**DATA RECORDS:**
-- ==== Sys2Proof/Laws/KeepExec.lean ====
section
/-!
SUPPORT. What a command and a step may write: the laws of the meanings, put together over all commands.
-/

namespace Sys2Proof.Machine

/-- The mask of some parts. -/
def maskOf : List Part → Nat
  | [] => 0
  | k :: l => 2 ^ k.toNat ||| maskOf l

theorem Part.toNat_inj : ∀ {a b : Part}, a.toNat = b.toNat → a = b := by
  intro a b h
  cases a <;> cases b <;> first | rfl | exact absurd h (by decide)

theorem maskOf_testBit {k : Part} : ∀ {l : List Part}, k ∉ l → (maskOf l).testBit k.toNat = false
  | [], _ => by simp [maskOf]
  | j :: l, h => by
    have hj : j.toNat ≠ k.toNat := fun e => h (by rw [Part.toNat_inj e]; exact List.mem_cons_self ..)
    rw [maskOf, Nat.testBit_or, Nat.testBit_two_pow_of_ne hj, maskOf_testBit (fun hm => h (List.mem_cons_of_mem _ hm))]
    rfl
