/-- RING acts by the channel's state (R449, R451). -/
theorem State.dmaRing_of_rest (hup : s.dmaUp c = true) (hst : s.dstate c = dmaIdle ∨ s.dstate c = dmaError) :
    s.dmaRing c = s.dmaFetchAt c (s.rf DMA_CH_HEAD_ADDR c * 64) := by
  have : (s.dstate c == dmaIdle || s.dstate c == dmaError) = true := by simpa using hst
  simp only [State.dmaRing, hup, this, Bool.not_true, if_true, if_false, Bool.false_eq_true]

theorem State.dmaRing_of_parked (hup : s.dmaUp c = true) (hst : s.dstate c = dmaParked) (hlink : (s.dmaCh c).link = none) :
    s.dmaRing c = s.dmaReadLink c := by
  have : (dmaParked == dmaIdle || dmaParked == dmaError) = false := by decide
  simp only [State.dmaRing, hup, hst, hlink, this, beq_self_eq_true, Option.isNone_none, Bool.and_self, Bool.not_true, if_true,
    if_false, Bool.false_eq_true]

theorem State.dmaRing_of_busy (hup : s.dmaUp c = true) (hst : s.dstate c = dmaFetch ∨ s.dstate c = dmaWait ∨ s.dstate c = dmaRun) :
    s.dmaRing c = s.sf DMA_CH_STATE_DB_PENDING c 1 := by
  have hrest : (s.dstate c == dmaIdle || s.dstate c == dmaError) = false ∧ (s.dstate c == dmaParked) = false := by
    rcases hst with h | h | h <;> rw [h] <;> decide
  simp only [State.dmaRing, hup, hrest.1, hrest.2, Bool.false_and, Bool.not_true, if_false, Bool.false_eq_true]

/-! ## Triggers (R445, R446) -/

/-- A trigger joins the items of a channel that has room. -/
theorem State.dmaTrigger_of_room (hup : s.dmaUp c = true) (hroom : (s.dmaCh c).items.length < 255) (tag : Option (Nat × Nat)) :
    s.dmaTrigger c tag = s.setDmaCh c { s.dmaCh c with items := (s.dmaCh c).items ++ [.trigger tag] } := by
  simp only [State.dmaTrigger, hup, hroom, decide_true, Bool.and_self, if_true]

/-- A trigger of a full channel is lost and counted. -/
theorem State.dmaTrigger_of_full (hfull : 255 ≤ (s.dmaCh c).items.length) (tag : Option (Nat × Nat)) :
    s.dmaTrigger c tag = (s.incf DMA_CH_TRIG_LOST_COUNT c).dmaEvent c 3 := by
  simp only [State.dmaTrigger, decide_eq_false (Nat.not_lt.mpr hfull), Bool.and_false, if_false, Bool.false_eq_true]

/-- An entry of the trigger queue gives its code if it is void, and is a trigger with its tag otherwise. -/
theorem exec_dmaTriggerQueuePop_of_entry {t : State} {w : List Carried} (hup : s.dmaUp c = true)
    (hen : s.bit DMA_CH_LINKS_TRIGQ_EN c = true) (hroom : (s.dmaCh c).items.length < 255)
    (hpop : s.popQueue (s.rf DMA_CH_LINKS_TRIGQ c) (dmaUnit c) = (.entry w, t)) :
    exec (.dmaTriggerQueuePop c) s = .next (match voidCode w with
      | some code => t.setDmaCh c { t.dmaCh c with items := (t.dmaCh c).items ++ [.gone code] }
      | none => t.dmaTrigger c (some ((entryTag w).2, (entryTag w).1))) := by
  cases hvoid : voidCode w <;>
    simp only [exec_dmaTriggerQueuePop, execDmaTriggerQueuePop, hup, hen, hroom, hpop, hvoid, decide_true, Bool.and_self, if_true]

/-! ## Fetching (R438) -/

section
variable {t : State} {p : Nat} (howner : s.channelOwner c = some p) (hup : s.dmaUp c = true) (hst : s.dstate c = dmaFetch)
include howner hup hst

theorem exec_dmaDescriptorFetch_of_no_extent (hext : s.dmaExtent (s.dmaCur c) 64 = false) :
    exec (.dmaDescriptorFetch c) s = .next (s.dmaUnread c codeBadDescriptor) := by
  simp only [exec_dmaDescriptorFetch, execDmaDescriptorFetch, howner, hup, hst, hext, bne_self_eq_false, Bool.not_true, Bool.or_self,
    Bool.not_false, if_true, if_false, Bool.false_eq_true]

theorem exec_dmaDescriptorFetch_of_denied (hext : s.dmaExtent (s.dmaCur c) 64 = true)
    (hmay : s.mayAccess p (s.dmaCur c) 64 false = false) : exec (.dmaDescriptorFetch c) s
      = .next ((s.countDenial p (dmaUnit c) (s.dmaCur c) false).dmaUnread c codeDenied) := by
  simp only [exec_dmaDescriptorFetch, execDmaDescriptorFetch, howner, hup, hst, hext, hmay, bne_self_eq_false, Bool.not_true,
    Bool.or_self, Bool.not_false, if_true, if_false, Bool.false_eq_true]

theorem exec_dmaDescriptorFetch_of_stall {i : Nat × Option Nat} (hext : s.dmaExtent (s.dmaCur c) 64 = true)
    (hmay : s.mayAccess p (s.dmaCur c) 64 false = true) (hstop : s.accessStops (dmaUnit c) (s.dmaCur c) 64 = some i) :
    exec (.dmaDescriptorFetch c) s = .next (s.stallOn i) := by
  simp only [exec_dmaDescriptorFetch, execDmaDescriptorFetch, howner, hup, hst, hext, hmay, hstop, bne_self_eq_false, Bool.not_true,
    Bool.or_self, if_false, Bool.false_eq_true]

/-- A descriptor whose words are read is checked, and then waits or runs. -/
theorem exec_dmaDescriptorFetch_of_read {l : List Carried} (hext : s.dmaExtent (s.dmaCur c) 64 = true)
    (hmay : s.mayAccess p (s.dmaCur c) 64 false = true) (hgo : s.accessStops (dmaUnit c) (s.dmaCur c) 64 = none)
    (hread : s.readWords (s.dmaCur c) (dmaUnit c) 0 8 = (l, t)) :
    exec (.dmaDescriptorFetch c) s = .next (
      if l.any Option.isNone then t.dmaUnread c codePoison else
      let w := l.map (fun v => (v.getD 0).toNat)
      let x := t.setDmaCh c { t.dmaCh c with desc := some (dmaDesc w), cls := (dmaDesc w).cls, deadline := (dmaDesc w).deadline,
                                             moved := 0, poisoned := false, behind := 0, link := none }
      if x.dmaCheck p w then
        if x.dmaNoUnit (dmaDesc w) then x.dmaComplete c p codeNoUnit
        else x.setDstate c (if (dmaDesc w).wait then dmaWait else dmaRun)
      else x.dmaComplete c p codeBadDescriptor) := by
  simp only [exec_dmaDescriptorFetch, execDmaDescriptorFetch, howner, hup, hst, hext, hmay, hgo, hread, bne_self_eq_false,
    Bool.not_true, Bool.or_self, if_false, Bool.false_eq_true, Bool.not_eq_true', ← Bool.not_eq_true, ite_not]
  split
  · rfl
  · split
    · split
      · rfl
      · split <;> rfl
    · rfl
--
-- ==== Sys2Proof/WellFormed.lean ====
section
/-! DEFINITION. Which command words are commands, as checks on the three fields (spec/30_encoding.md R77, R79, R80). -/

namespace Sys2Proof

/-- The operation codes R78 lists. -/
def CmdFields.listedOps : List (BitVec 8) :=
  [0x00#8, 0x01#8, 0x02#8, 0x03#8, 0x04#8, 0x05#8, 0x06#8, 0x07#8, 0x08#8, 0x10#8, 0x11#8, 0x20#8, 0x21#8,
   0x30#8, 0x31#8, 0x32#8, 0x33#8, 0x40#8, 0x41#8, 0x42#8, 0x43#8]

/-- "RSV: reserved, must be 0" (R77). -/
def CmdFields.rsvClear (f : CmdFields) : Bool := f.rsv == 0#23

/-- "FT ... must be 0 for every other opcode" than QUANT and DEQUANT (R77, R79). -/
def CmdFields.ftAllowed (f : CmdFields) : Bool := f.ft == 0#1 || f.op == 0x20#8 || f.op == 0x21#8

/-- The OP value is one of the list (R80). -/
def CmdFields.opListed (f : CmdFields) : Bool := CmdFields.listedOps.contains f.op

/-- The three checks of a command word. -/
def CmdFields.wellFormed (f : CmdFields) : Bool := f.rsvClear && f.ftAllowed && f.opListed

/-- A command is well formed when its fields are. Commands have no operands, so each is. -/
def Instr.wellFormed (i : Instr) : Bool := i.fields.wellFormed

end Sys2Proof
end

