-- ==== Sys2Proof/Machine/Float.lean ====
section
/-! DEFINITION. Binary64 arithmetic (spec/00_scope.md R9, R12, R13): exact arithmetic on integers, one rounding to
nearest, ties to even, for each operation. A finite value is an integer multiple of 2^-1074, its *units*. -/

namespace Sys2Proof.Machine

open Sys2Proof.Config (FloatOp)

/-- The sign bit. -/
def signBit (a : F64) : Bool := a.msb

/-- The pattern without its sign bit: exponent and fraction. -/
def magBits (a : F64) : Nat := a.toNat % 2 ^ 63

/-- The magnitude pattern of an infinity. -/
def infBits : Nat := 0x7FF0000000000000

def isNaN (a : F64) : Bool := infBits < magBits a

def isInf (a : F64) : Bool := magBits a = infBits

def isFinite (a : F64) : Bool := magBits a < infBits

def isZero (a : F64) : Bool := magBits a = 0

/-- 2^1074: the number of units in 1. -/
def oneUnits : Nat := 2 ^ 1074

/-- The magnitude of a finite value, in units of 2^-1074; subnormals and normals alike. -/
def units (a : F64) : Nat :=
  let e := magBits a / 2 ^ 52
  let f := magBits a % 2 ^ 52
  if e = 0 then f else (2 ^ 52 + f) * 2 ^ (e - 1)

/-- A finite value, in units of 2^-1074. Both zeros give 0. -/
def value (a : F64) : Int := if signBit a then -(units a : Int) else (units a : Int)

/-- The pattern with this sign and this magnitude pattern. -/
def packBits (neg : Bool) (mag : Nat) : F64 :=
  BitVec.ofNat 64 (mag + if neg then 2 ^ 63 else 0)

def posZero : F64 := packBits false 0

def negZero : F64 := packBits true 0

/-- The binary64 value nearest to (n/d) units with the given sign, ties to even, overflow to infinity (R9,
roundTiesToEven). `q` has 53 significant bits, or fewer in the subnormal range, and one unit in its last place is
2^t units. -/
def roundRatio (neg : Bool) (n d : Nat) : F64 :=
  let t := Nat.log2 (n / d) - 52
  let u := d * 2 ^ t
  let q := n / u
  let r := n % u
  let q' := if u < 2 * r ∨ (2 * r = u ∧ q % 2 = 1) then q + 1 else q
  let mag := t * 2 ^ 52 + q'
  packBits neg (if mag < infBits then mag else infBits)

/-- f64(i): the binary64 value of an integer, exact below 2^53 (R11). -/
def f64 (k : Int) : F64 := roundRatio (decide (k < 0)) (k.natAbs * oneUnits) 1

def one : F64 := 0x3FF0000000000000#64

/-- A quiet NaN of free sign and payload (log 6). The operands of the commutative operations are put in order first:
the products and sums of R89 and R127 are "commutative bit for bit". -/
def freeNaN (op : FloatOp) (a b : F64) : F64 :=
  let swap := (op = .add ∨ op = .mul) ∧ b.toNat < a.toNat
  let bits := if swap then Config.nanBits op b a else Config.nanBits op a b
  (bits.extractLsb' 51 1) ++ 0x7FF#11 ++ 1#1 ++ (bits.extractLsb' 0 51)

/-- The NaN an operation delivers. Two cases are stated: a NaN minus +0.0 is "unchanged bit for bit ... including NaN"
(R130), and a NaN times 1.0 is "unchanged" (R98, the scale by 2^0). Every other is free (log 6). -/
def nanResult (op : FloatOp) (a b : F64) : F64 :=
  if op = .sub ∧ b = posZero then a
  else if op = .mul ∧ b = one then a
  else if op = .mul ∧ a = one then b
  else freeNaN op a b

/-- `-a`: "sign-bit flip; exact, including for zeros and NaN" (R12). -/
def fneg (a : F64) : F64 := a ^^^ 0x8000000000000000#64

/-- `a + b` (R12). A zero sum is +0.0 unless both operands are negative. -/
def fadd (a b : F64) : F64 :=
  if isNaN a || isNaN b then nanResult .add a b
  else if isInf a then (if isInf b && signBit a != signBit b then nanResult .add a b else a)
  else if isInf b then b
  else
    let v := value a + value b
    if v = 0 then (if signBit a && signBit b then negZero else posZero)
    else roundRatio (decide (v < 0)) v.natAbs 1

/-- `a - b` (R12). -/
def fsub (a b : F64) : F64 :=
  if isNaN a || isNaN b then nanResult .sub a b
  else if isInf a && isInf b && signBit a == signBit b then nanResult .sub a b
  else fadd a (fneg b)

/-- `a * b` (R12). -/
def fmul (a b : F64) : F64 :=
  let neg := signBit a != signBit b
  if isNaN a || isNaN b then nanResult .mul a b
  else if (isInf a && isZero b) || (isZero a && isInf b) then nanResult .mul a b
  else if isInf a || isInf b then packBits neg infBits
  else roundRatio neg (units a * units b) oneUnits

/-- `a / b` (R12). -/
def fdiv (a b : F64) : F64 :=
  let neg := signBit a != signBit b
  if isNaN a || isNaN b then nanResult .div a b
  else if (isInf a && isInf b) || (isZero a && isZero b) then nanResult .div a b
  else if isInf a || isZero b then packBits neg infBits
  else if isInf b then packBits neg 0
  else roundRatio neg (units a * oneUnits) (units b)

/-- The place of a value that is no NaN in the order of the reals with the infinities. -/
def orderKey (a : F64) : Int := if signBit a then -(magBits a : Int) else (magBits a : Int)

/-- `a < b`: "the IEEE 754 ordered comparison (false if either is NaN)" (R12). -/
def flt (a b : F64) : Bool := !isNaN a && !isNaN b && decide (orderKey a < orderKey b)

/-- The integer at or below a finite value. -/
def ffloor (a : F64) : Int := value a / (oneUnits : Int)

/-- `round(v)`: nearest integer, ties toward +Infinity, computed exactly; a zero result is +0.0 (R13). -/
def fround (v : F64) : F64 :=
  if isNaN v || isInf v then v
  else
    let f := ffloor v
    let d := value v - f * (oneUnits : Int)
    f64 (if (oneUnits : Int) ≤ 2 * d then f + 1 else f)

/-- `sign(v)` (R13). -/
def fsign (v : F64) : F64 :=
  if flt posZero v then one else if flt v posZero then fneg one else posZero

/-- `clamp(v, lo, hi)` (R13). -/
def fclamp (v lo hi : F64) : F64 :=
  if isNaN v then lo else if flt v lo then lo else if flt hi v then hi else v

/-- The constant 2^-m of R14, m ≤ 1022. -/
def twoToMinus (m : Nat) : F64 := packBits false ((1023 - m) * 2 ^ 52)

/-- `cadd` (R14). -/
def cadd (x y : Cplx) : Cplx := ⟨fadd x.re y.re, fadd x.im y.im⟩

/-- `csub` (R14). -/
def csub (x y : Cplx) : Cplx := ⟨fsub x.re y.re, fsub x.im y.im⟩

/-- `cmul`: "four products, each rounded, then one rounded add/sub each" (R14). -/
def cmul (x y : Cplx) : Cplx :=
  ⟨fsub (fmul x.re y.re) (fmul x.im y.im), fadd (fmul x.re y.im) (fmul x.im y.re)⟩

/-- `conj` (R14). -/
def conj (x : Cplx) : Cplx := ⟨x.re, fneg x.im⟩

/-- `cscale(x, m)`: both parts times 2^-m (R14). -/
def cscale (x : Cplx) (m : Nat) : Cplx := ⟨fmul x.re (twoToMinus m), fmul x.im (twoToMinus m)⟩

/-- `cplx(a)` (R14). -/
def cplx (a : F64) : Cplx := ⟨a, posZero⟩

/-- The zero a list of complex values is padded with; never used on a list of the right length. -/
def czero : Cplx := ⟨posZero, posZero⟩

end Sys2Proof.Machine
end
* * *
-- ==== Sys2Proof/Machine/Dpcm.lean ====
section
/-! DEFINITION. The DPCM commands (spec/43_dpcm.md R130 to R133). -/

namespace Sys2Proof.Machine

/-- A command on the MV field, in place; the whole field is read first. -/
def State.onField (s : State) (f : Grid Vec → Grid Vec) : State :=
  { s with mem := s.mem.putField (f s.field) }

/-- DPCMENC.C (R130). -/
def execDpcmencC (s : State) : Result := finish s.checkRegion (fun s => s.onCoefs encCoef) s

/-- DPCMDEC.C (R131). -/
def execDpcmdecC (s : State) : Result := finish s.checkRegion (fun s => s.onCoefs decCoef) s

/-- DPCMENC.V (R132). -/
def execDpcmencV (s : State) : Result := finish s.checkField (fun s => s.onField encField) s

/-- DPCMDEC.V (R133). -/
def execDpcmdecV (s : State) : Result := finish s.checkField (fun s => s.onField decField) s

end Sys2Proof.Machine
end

**EXERCISE OBJECTIVE:** Exact duplication is required for the lines above, from the line that contains "and counted. -/" to the line that contains "tag otherwise. -/", inclusive; omit all others.

**OUTPUT:**
/-- A trigger of a full channel is lost and counted. -/
theorem State.dmaTrigger_of_full (hfull : 255 ≤ (s.dmaCh c).items.length) (tag : Option (Nat × Nat)) :
    s.dmaTrigger c tag = (s.incf DMA_CH_TRIG_LOST_COUNT c).dmaEvent c 3 := by
  simp only [State.dmaTrigger, decide_eq_false (Nat.not_lt.mpr hfull), Bool.and_false, if_false, Bool.false_eq_true]

/-- An entry of the trigger queue gives its code if it is void, and is a trigger with its tag otherwise. -/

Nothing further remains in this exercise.